WHAT YOU ARE ASKED TO DO:
Once the line containing "refine ⟨(busRead (joinBytes" has been printed, stop; print every line before it exactly, starting at the top of the material below.

= = = =

-- ==== Sys2Proof/Laws/Operands.lean ====
section
/-! SUPPORT. What the addressing modes and the operand read can do: the state a mode leaves, its payload in the indirect modes
in closed form, and the frame of both. -/

namespace Sys2Proof.Machine

/-- Two addresses cross a page when their page numbers differ (30_encoding.md R302). -/
theorem crosses_eq (a b : Word) : crosses a b = decide (a.toNat / 256 ≠ b.toNat / 256) := by
  rw [crosses, ← hiByte_toNat, ← hiByte_toNat, Bool.eq_iff_iff]
  simp [BitVec.toNat_inj]

/-- A mode other than (abs) makes no access with a side effect: it leaves the state as it is. -/
theorem resolve_state (o : Operand) (s : State) (h : ∀ w, o ≠ .ind w) : (resolve o s).state = s := by
  cases o
  case ind w => exact absurd rfl (h w)
  all_goals simp only [resolve, readZpPointer_eq]

theorem resolve_indX (a : Byte) (s : State) : resolve (.indX a) s =
    ⟨joinBytes (s.ram.read (a + s.cpu.x + 1).toNat) (s.ram.read (a + s.cpu.x).toNat), false, s⟩ := by
  simp only [resolve, readZpPointer_eq]

theorem resolve_indY (a : Byte) (s : State) : resolve (.indY a) s =
    (let base := joinBytes (s.ram.read (a + 1).toNat) (s.ram.read a.toNat)
     ⟨base + zext16 s.cpu.y, crosses base (base + zext16 s.cpu.y), s⟩) := by
  simp only [resolve, readZpPointer_eq]

section Frames
variable (o : Operand) (s : State)

/-- The pointer reads of a mode leave all but the PPU and the controller as they are. -/
theorem resolve_frame : ∃ p c, (resolve o s).state = { s with ppu := p, pad := c } := by
  cases o
  case ind w =>
    simp only [resolve, readIndirect]
    refine ⟨(busRead (joinBytes (hiByte w) (loByte w + 1)) (busRead w s).2).2.ppu,
      (busRead (joinBytes (hiByte w) (loByte w + 1)) (busRead w s).2).2.pad, ?_⟩
    rcases busRead_state w s with ⟨_, _, _, _, h⟩ | h <;>
      rcases busRead_state (joinBytes (hiByte w) (loByte w + 1)) (busRead w s).2 with ⟨_, _, _, _, h'⟩ | h' <;>
      rw [h', h]
  all_goals exact ⟨s.ppu, s.pad, by simp only [resolve, readZpPointer_eq]⟩

@[simp] theorem resolve_cpu : (resolve o s).state.cpu = s.cpu := by
  obtain ⟨p, c, h⟩ := resolve_frame o s
  rw [h]
@[simp] theorem resolve_cfg : (resolve o s).state.cfg = s.cfg := by
  obtain ⟨p, c, h⟩ := resolve_frame o s
  rw [h]
@[simp] theorem resolve_fault : (resolve o s).state.fault = s.fault := by
  obtain ⟨p, c, h⟩ := resolve_frame o s
  rw [h]
@[simp] theorem resolve_ram : (resolve o s).state.ram = s.ram := by
  obtain ⟨p, c, h⟩ := resolve_frame o s
  rw [h]
@[simp] theorem resolve_dma : (resolve o s).state.dma = s.dma := by
  obtain ⟨p, c, h⟩ := resolve_frame o s
  rw [h]
@[simp] theorem resolve_nmiLine : (resolve o s).state.nmiLine = s.nmiLine := by
  obtain ⟨p, c, h⟩ := resolve_frame o s
  rw [h]
@[simp] theorem resolve_irqLine : (resolve o s).state.irqLine = s.irqLine := by
  obtain ⟨p, c, h⟩ := resolve_frame o s
  rw [h]
@[simp] theorem resolve_irqInput : (resolve o s).state.irqInput = s.irqInput := by
  obtain ⟨p, c, h⟩ := resolve_frame o s
  rw [h]
@[simp] theorem resolve_cycles : (resolve o s).state.cycles = s.cycles := by
  obtain ⟨p, c, h⟩ := resolve_frame o s
  rw [h]
@[simp] theorem resolve_frameOut : (resolve o s).state.frameOut = s.frameOut := by
  obtain ⟨p, c, h⟩ := resolve_frame o s
  rw [h]

/-- The read of an operand, for every form but Immediate, is one bus read at the payload. -/
theorem readOperand_eq (h : ∀ v, o ≠ .imm v) : readOperand o s =
    ((busRead (resolve o s).payload (resolve o s).state).1, (resolve o s).extra,
      (busRead (resolve o s).payload (resolve o s).state).2) := by
  cases o
  case imm v => exact absurd rfl (h v)
  all_goals rfl

/-- The state an operand read leaves: the state itself (Immediate), or the one after the bus read at the payload. -/
theorem readOperand_state : (readOperand o s).2.2 = s ∨
    (readOperand o s).2.2 = (busRead (resolve o s).payload (resolve o s).state).2 := by
  cases o
  case imm v => exact .inl rfl
  all_goals exact .inr rfl

@[simp] theorem readOperand_cpu : (readOperand o s).2.2.cpu = s.cpu := by
  rcases readOperand_state o s with h | h <;> simp [h]
@[simp] theorem readOperand_cfg : (readOperand o s).2.2.cfg = s.cfg := by
  rcases readOperand_state o s with h | h <;> simp [h]
@[simp] theorem readOperand_fault : (readOperand o s).2.2.fault = s.fault := by
  rcases readOperand_state o s with h | h <;> simp [h]
@[simp] theorem readOperand_ram : (readOperand o s).2.2.ram = s.ram := by
  rcases readOperand_state o s with h | h <;> simp [h]
@[simp] theorem readOperand_dma : (readOperand o s).2.2.dma = s.dma := by
  rcases readOperand_state o s with h | h <;> simp [h]
@[simp] theorem readOperand_nmiLine : (readOperand o s).2.2.nmiLine = s.nmiLine := by
  rcases readOperand_state o s with h | h <;> simp [h]
@[simp] theorem readOperand_irqLine : (readOperand o s).2.2.irqLine = s.irqLine := by
  rcases readOperand_state o s with h | h <;> simp [h]
@[simp] theorem readOperand_irqInput : (readOperand o s).2.2.irqInput = s.irqInput := by
  rcases readOperand_state o s with h | h <;> simp [h]
@[simp] theorem readOperand_cycles : (readOperand o s).2.2.cycles = s.cycles := by
  rcases readOperand_state o s with h | h <;> simp [h]
@[simp] theorem readOperand_frameOut : (readOperand o s).2.2.frameOut = s.frameOut := by
  rcases readOperand_state o s with h | h <;> simp [h]

end Frames

end Sys2Proof.Machine
end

= = = =

EXERCISE SOLUTION:
-- ==== Sys2Proof/Laws/Operands.lean ====
section
/-! SUPPORT. What the addressing modes and the operand read can do: the state a mode leaves, its payload in the indirect modes
in closed form, and the frame of both. -/

namespace Sys2Proof.Machine

/-- Two addresses cross a page when their page numbers differ (30_encoding.md R302). -/
theorem crosses_eq (a b : Word) : crosses a b = decide (a.toNat / 256 ≠ b.toNat / 256) := by
  rw [crosses, ← hiByte_toNat, ← hiByte_toNat, Bool.eq_iff_iff]
  simp [BitVec.toNat_inj]

/-- A mode other than (abs) makes no access with a side effect: it leaves the state as it is. -/
theorem resolve_state (o : Operand) (s : State) (h : ∀ w, o ≠ .ind w) : (resolve o s).state = s := by
  cases o
  case ind w => exact absurd rfl (h w)
  all_goals simp only [resolve, readZpPointer_eq]

theorem resolve_indX (a : Byte) (s : State) : resolve (.indX a) s =
    ⟨joinBytes (s.ram.read (a + s.cpu.x + 1).toNat) (s.ram.read (a + s.cpu.x).toNat), false, s⟩ := by
  simp only [resolve, readZpPointer_eq]

theorem resolve_indY (a : Byte) (s : State) : resolve (.indY a) s =
    (let base := joinBytes (s.ram.read (a + 1).toNat) (s.ram.read a.toNat)
     ⟨base + zext16 s.cpu.y, crosses base (base + zext16 s.cpu.y), s⟩) := by
  simp only [resolve, readZpPointer_eq]

section Frames
variable (o : Operand) (s : State)

/-- The pointer reads of a mode leave all but the PPU and the controller as they are. -/
theorem resolve_frame : ∃ p c, (resolve o s).state = { s with ppu := p, pad := c } := by
  cases o
  case ind w =>
    simp only [resolve, readIndirect]
    refine ⟨(busRead (joinBytes (hiByte w) (loByte w + 1)) (busRead w s).2).2.ppu,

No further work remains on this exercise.